The Flynn Effect is one of those “interesting, atypical, and/or paradoxical outcomes,” and researchers have spent “considerable scientific effort attempting to explain it.” What is the Flynn Effect? To summarize (and, of course, to oversimplify), measured IQ has been increasing at a relatively regular rate in most countries for at least a century. What is the fundamental cause? No one knows, though many researchers believe that they have solved part of the puzzle. What are the conditioning factors? These are, finally, coming into sharper focus, though also still incomplete. How has this focus emerged? How can we continue to make progress? Answering those two critical questions requires attention to methodology. What are the past, present, and future research methods that will support continued success in studying the Flynn Effect?
Importantly, virtually the whole research enterprise associated with the Flynn Effect appears scientifically backwards, as the empirical finding has been driving the theory, rather than the other way around. Tukey’s perspective offers a reasonable and insightful way to conceptualize research on the Flynn Effect, all still within a scientific framework, and to provide methodological insights. Further, the exploratory/confirmatory paradigm—as a relatively recent insightful (and perhaps radical) expansion of the standard dogma—explains some of the pitfalls associated with Flynn Effect research, suggests why progress has been so slow, and also suggests some routes to potential progress.
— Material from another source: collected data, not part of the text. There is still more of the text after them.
-- ==== Sys2Proof/Laws/PerInstr.lean ====
section
/-! SUPPORT. Statements made per instruction, about the instruction as syntax. The family
MatchesItsRow: the encoder's word of an instruction matches the row of spec/opcode_table.json that
bears its mnemonic (R69). -/

namespace Sys2Proof.Laws.MatchesItsRow

/-- The encoded word has the mask and match of the row with the instruction's mnemonic. -/
def Statement (i : Instr) : Prop :=
  ∃ r ∈ opcodeTable, r.mnemonic = mnemonicOf i ∧ matchesRow (encode i) r = true

theorem of_opcode {i : Instr} {pattern : Word} (op : BitVec 7)
    (hr : ⟨mnemonicOf i, 0x0000007F, pattern⟩ ∈ opcodeTable) (hp : opcodePart op = pattern)
    (ho : (encode i).extractLsb' 0 7 = op) : Statement i :=
  ⟨_, hr, rfl, beq_iff_eq.mpr (by rw [mask_opcode, ho, hp])⟩

theorem of_funct3 {i : Instr} {pattern : Word} (f3 : BitVec 3) (op : BitVec 7)
    (hr : ⟨mnemonicOf i, 0x0000707F, pattern⟩ ∈ opcodeTable) (hp : funct3Part f3 op = pattern)
    (h3 : (encode i).extractLsb' 12 3 = f3) (ho : (encode i).extractLsb' 0 7 = op) : Statement i :=
  ⟨_, hr, rfl, beq_iff_eq.mpr (by rw [mask_funct3, h3, ho, hp])⟩

theorem of_funct7 {i : Instr} {pattern : Word} (f7 : BitVec 7) (f3 : BitVec 3) (op : BitVec 7)
    (hr : ⟨mnemonicOf i, 0xFE00707F, pattern⟩ ∈ opcodeTable) (hp : funct7Part f7 f3 op = pattern)
    (h7 : (encode i).extractLsb' 25 7 = f7) (h3 : (encode i).extractLsb' 12 3 = f3)
    (ho : (encode i).extractLsb' 0 7 = op) : Statement i :=
  ⟨_, hr, rfl, beq_iff_eq.mpr (by rw [mask_funct7, h7, h3, ho, hp])⟩

theorem row_lui : (⟨"LUI", 0x0000007F, 0x00000037⟩ : TableRow) ∈ opcodeTable := by decide

theorem lui (rd : RegIdx) (imm : Word) : Statement (.lui rd imm) :=
  of_opcode 0x37 (row_lui) rfl (encodeU_opcode _ _ _)

theorem row_auipc : (⟨"AUIPC", 0x0000007F, 0x00000017⟩ : TableRow) ∈ opcodeTable := by decide

theorem auipc (rd : RegIdx) (imm : Word) : Statement (.auipc rd imm) :=
  of_opcode 0x17 (row_auipc) rfl (encodeU_opcode _ _ _)

theorem row_jal : (⟨"JAL", 0x0000007F, 0x0000006F⟩ : TableRow) ∈ opcodeTable := by decide

theorem jal (rd : RegIdx) (imm : Word) : Statement (.jal rd imm) :=
  of_opcode 0x6f (row_jal) rfl (encodeJ_opcode _ _ _)

theorem row_jalr : (⟨"JALR", 0x0000707F, 0x00000067⟩ : TableRow) ∈ opcodeTable := by decide

theorem jalr (rd rs1 : RegIdx) (imm : Word) : Statement (.jalr rd rs1 imm) :=
  of_funct3 0 0x67 (row_jalr) rfl (encodeI_funct3 _ _ _ _ _) (encodeI_opcode _ _ _ _ _)

theorem row_beq : (⟨"BEQ", 0x0000707F, 0x00000063⟩ : TableRow) ∈ opcodeTable := by decide

theorem beq (rs1 rs2 : RegIdx) (imm : Word) : Statement (.beq rs1 rs2 imm) :=
  of_funct3 0 0x63 (row_beq) rfl (encodeB_funct3 _ _ _ _ _) (encodeB_opcode _ _ _ _ _)

theorem row_bne : (⟨"BNE", 0x0000707F, 0x00001063⟩ : TableRow) ∈ opcodeTable := by decide

theorem bne (rs1 rs2 : RegIdx) (imm : Word) : Statement (.bne rs1 rs2 imm) :=
  of_funct3 1 0x63 (row_bne) rfl (encodeB_funct3 _ _ _ _ _) (encodeB_opcode _ _ _ _ _)

theorem row_blt : (⟨"BLT", 0x0000707F, 0x00004063⟩ : TableRow) ∈ opcodeTable := by decide

theorem blt (rs1 rs2 : RegIdx) (imm : Word) : Statement (.blt rs1 rs2 imm) :=
  of_funct3 4 0x63 (row_blt) rfl (encodeB_funct3 _ _ _ _ _) (encodeB_opcode _ _ _ _ _)

theorem row_bge : (⟨"BGE", 0x0000707F, 0x00005063⟩ : TableRow) ∈ opcodeTable := by decide

theorem bge (rs1 rs2 : RegIdx) (imm : Word) : Statement (.bge rs1 rs2 imm) :=
  of_funct3 5 0x63 (row_bge) rfl (encodeB_funct3 _ _ _ _ _) (encodeB_opcode _ _ _ _ _)

theorem row_bltu : (⟨"BLTU", 0x0000707F, 0x00006063⟩ : TableRow) ∈ opcodeTable := by decide

theorem bltu (rs1 rs2 : RegIdx) (imm : Word) : Statement (.bltu rs1 rs2 imm) :=
  of_funct3 6 0x63 (row_bltu) rfl (encodeB_funct3 _ _ _ _ _) (encodeB_opcode _ _ _ _ _)

theorem row_bgeu : (⟨"BGEU", 0x0000707F, 0x00007063⟩ : TableRow) ∈ opcodeTable := by decide

theorem bgeu (rs1 rs2 : RegIdx) (imm : Word) : Statement (.bgeu rs1 rs2 imm) :=
  of_funct3 7 0x63 (row_bgeu) rfl (encodeB_funct3 _ _ _ _ _) (encodeB_opcode _ _ _ _ _)

theorem row_lb : (⟨"LB", 0x0000707F, 0x00000003⟩ : TableRow) ∈ opcodeTable := by decide

theorem lb (rd rs1 : RegIdx) (imm : Word) : Statement (.lb rd rs1 imm) :=
  of_funct3 0 0x3 (row_lb) rfl (encodeI_funct3 _ _ _ _ _) (encodeI_opcode _ _ _ _ _)

theorem row_lh : (⟨"LH", 0x0000707F, 0x00001003⟩ : TableRow) ∈ opcodeTable := by decide

theorem lh (rd rs1 : RegIdx) (imm : Word) : Statement (.lh rd rs1 imm) :=
  of_funct3 1 0x3 (row_lh) rfl (encodeI_funct3 _ _ _ _ _) (encodeI_opcode _ _ _ _ _)

theorem row_lw : (⟨"LW", 0x0000707F, 0x00002003⟩ : TableRow) ∈ opcodeTable := by decide

theorem lw (rd rs1 : RegIdx) (imm : Word) : Statement (.lw rd rs1 imm) :=
  of_funct3 2 0x3 (row_lw) rfl (encodeI_funct3 _ _ _ _ _) (encodeI_opcode _ _ _ _ _)

theorem row_lbu : (⟨"LBU", 0x0000707F, 0x00004003⟩ : TableRow) ∈ opcodeTable := by decide

theorem lbu (rd rs1 : RegIdx) (imm : Word) : Statement (.lbu rd rs1 imm) :=
  of_funct3 4 0x3 (row_lbu) rfl (encodeI_funct3 _ _ _ _ _) (encodeI_opcode _ _ _ _ _)

theorem row_lhu : (⟨"LHU", 0x0000707F, 0x00005003⟩ : TableRow) ∈ opcodeTable := by decide

theorem lhu (rd rs1 : RegIdx) (imm : Word) : Statement (.lhu rd rs1 imm) :=
  of_funct3 5 0x3 (row_lhu) rfl (encodeI_funct3 _ _ _ _ _) (encodeI_opcode _ _ _ _ _)

theorem row_sb : (⟨"SB", 0x0000707F, 0x00000023⟩ : TableRow) ∈ opcodeTable := by decide

theorem sb (rs1 rs2 : RegIdx) (imm : Word) : Statement (.sb rs1 rs2 imm) :=
  of_funct3 0 0x23 (row_sb) rfl (encodeS_funct3 _ _ _ _ _) (encodeS_opcode _ _ _ _ _)

theorem row_sh : (⟨"SH", 0x0000707F, 0x00001023⟩ : TableRow) ∈ opcodeTable := by decide

theorem sh (rs1 rs2 : RegIdx) (imm : Word) : Statement (.sh rs1 rs2 imm) :=
  of_funct3 1 0x23 (row_sh) rfl (encodeS_funct3 _ _ _ _ _) (encodeS_opcode _ _ _ _ _)

theorem row_sw : (⟨"SW", 0x0000707F, 0x00002023⟩ : TableRow) ∈ opcodeTable := by decide

theorem sw (rs1 rs2 : RegIdx) (imm : Word) : Statement (.sw rs1 rs2 imm) :=
  of_funct3 2 0x23 (row_sw) rfl (encodeS_funct3 _ _ _ _ _) (encodeS_opcode _ _ _ _ _)

theorem row_addi : (⟨"ADDI", 0x0000707F, 0x00000013⟩ : TableRow) ∈ opcodeTable := by decide

theorem addi (rd rs1 : RegIdx) (imm : Word) : Statement (.addi rd rs1 imm) :=
  of_funct3 0 0x13 (row_addi) rfl (encodeI_funct3 _ _ _ _ _) (encodeI_opcode _ _ _ _ _)

theorem row_slti : (⟨"SLTI", 0x0000707F, 0x00002013⟩ : TableRow) ∈ opcodeTable := by decide

theorem slti (rd rs1 : RegIdx) (imm : Word) : Statement (.slti rd rs1 imm) :=
  of_funct3 2 0x13 (row_slti) rfl (encodeI_funct3 _ _ _ _ _) (encodeI_opcode _ _ _ _ _)

theorem row_sltiu : (⟨"SLTIU", 0x0000707F, 0x00003013⟩ : TableRow) ∈ opcodeTable := by decide

theorem sltiu (rd rs1 : RegIdx) (imm : Word) : Statement (.sltiu rd rs1 imm) :=
  of_funct3 3 0x13 (row_sltiu) rfl (encodeI_funct3 _ _ _ _ _) (encodeI_opcode _ _ _ _ _)

theorem row_xori : (⟨"XORI", 0x0000707F, 0x00004013⟩ : TableRow) ∈ opcodeTable := by decide

theorem xori (rd rs1 : RegIdx) (imm : Word) : Statement (.xori rd rs1 imm) :=
  of_funct3 4 0x13 (row_xori) rfl (encodeI_funct3 _ _ _ _ _) (encodeI_opcode _ _ _ _ _)

theorem row_ori : (⟨"ORI", 0x0000707F, 0x00006013⟩ : TableRow) ∈ opcodeTable := by decide

theorem ori (rd rs1 : RegIdx) (imm : Word) : Statement (.ori rd rs1 imm) :=
  of_funct3 6 0x13 (row_ori) rfl (encodeI_funct3 _ _ _ _ _) (encodeI_opcode _ _ _ _ _)

theorem row_andi : (⟨"ANDI", 0x0000707F, 0x00007013⟩ : TableRow) ∈ opcodeTable := by decide

theorem andi (rd rs1 : RegIdx) (imm : Word) : Statement (.andi rd rs1 imm) :=
  of_funct3 7 0x13 (row_andi) rfl (encodeI_funct3 _ _ _ _ _) (encodeI_opcode _ _ _ _ _)

theorem row_add : (⟨"ADD", 0xFE00707F, 0x00000033⟩ : TableRow) ∈ opcodeTable := by decide

theorem add (rd rs1 rs2 : RegIdx) : Statement (.add rd rs1 rs2) :=
  of_funct7 0x0 0 0x33 (row_add) rfl (encodeR_funct7 _ _ _ _ _ _) (encodeR_funct3 _ _ _ _ _ _) (encodeR_opcode _ _ _ _ _ _)

theorem row_sub : (⟨"SUB", 0xFE00707F, 0x40000033⟩ : TableRow) ∈ opcodeTable := by decide

theorem sub (rd rs1 rs2 : RegIdx) : Statement (.sub rd rs1 rs2) :=
  of_funct7 0x20 0 0x33 (row_sub) rfl (encodeR_funct7 _ _ _ _ _ _) (encodeR_funct3 _ _ _ _ _ _) (encodeR_opcode _ _ _ _ _ _)

theorem row_sll : (⟨"SLL", 0xFE00707F, 0x00001033⟩ : TableRow) ∈ opcodeTable := by decide

theorem sll (rd rs1 rs2 : RegIdx) : Statement (.sll rd rs1 rs2) :=
  of_funct7 0x0 1 0x33 (row_sll) rfl (encodeR_funct7 _ _ _ _ _ _) (encodeR_funct3 _ _ _ _ _ _) (encodeR_opcode _ _ _ _ _ _)

theorem row_slt : (⟨"SLT", 0xFE00707F, 0x00002033⟩ : TableRow) ∈ opcodeTable := by decide

theorem slt (rd rs1 rs2 : RegIdx) : Statement (.slt rd rs1 rs2) :=
  of_funct7 0x0 2 0x33 (row_slt) rfl (encodeR_funct7 _ _ _ _ _ _) (encodeR_funct3 _ _ _ _ _ _) (encodeR_opcode _ _ _ _ _ _)

theorem row_sltu : (⟨"SLTU", 0xFE00707F, 0x00003033⟩ : TableRow) ∈ opcodeTable := by decide

theorem sltu (rd rs1 rs2 : RegIdx) : Statement (.sltu rd rs1 rs2) :=
  of_funct7 0x0 3 0x33 (row_sltu) rfl (encodeR_funct7 _ _ _ _ _ _) (encodeR_funct3 _ _ _ _ _ _) (encodeR_opcode _ _ _ _ _ _)

theorem row_xor : (⟨"XOR", 0xFE00707F, 0x00004033⟩ : TableRow) ∈ opcodeTable := by decide

theorem xor (rd rs1 rs2 : RegIdx) : Statement (.xor rd rs1 rs2) :=
  of_funct7 0x0 4 0x33 (row_xor) rfl (encodeR_funct7 _ _ _ _ _ _) (encodeR_funct3 _ _ _ _ _ _) (encodeR_opcode _ _ _ _ _ _)

theorem row_srl : (⟨"SRL", 0xFE00707F, 0x00005033⟩ : TableRow) ∈ opcodeTable := by decide

theorem srl (rd rs1 rs2 : RegIdx) : Statement (.srl rd rs1 rs2) :=
  of_funct7 0x0 5 0x33 (row_srl) rfl (encodeR_funct7 _ _ _ _ _ _) (encodeR_funct3 _ _ _ _ _ _) (encodeR_opcode _ _ _ _ _ _)

theorem row_sra : (⟨"SRA", 0xFE00707F, 0x40005033⟩ : TableRow) ∈ opcodeTable := by decide

theorem sra (rd rs1 rs2 : RegIdx) : Statement (.sra rd rs1 rs2) :=
  of_funct7 0x20 5 0x33 (row_sra) rfl (encodeR_funct7 _ _ _ _ _ _) (encodeR_funct3 _ _ _ _ _ _) (encodeR_opcode _ _ _ _ _ _)

theorem row_or : (⟨"OR", 0xFE00707F, 0x00006033⟩ : TableRow) ∈ opcodeTable := by decide

theorem or (rd rs1 rs2 : RegIdx) : Statement (.or rd rs1 rs2) :=
  of_funct7 0x0 6 0x33 (row_or) rfl (encodeR_funct7 _ _ _ _ _ _) (encodeR_funct3 _ _ _ _ _ _) (encodeR_opcode _ _ _ _ _ _)

theorem row_and : (⟨"AND", 0xFE00707F, 0x00007033⟩ : TableRow) ∈ opcodeTable := by decide

theorem and (rd rs1 rs2 : RegIdx) : Statement (.and rd rs1 rs2) :=
  of_funct7 0x0 7 0x33 (row_and) rfl (encodeR_funct7 _ _ _ _ _ _) (encodeR_funct3 _ _ _ _ _ _) (encodeR_opcode _ _ _ _ _ _)

end Sys2Proof.Laws.MatchesItsRow
end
I will begin with a meta-discussion of past Flynn Effect research—that is, I will discuss the process of doing the research, rather than to review the research itself (which I, and many others, have done repeatedly over the past 20 years). Then, I will cast that past work into the exploratory/confirmatory paradigm developed by Tukey. Next, a natural way to think about methodology associated with studying the Flynn Effect will emerge, and I will make that explicit. Next, I will discuss the four papers within this special issue, and how they fit into the framework. I conclude with comments about current and future methodology in relation to the Flynn Effect.
2. Doing Flynn Effect Research in the Past
], I presented a critical assessment of Flynn Effect research. There I suggested that explanations were being proffered long before the actual phenomenon itself had been fully specified and understood. I presented ten research agendas that would inform the discussion, and set the stage to identify the underlying cause(s) of the Flynn Effect. Well over 15 years after that paper was published, only partial progress has been made. We are still attempting to identify the causes of a phenomenon that, in many ways, is unexplained.
However, there has been substantial progress, in two senses. First, certain elements of the Flynn Effect have now been elaborated and specified; several of the suggested ten research agendas have been engaged, others that I did not anticipate have been proposed and used, and the products have provided important insights. Second, some of the confusion has been formalized. This version of confusion is actually a good outcome (though its existence may at first glance appear to be a negative critique); formalized confusion identifies those areas underlying the phenomenon that don’t cohere. In other words, if empirical results are disparate across cultures, or across time, then those disparities themselves provide valuable and useful evidence, pointing to some potential causes, and ruling out others. As one example, Flynn Effect patterns have diverged in interesting (though still not adequately explained) ways between Scandinavian countries and the U.S. (see for example, [4
]). What causes this divergence? As an example in the other direction, when educational reforms have fluxed and waned in the U.S., the Flynn Effect patterns have often stayed on course, almost relentlessly. Does this take educational reform out of the explanatory equation? They are not removed logically, because educational reform could be important, yet mediated by other processes that dampen the obvious effects, or other naturally-occurring processes may compensate in relation to increasing and decreasing educational reform. As a third example, consider that the Flynn Effect should show pragmatic outcomes; patterns or anomalies in the real world presumably reflect the cause(s) of the effect. Howard [6
] evaluated changing patterns among elite chess and bridge players for evidence of the Flynn Effect. Huebner [7
] considered how the Flynn Effect should impact the development of innovations. As a reviewer noted, “Detailed treatment of the ‘criterion validity’ … is undoubtedly a highly significant, yet very much overlooked aspect of Flynn Effect research.”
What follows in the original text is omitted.